Еще меньше – субстанциональных идей, в одном символе, метафорическом образе заключающих смысл мира: мать и дитя; древо жизни (диалектика; ценностная вертикаль и пр.); мудрый старец; единство противоположностей (универсальная формула всего сущего); жизнетворная сила любви и пр.

Одна из самых универсальных, даже среди наиболее емких в символическом смысле идей, – это идея вечного возвращения. Истоки ее – в сознании homo sapiens: она стала фундаментом мироощущения и мировосприятия древнего человека задолго до того, как ему вообще понадобилась история (читай: память, линейное время, личная инициатива, опора на собственные силы).
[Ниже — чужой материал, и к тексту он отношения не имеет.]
-- ==== Sys2Proof/Syntax.lean ====
section
/-! DEFINITION. The steps of the module, one constructor per row of spec/opcode_table.json: its events, and
the 190 instruction words of Zitum 1 with the fields of R267 (g is the guard). -/

namespace Sys2Proof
Прадейство древних мифов, совершенно естественно с определенной периодичностью (космические, природные циклы) повторяющееся, лежит в основе обрядов, идеологически объясняет и оправдывает смысл жизни/смерти («зерно, падши в землю…»), а потому и принимает отнюдь не всегда доброжелательный и гостеприимный мир, не покушаясь на его законы. Носитель архаической картины мира не считает непроницаемой границу между добрым и злым: хронотоп его цикличен, а значит, в конце любой сущности таится начало ее бинарной противоположности. Так, свет и тьма, распределив обязанности по мироустройству (во многих мифах разных народов Бог создал человека, а Дьявол вдохнул в него душу), запросто ходят друг к другу в гости, а иногда и меняются домами («Я – часть той силы, что вечно хочет зла и вечно совершает благо», – идея гётевского Мефистофеля – один из двигателей «Мастера и Маргариты» Булгакова).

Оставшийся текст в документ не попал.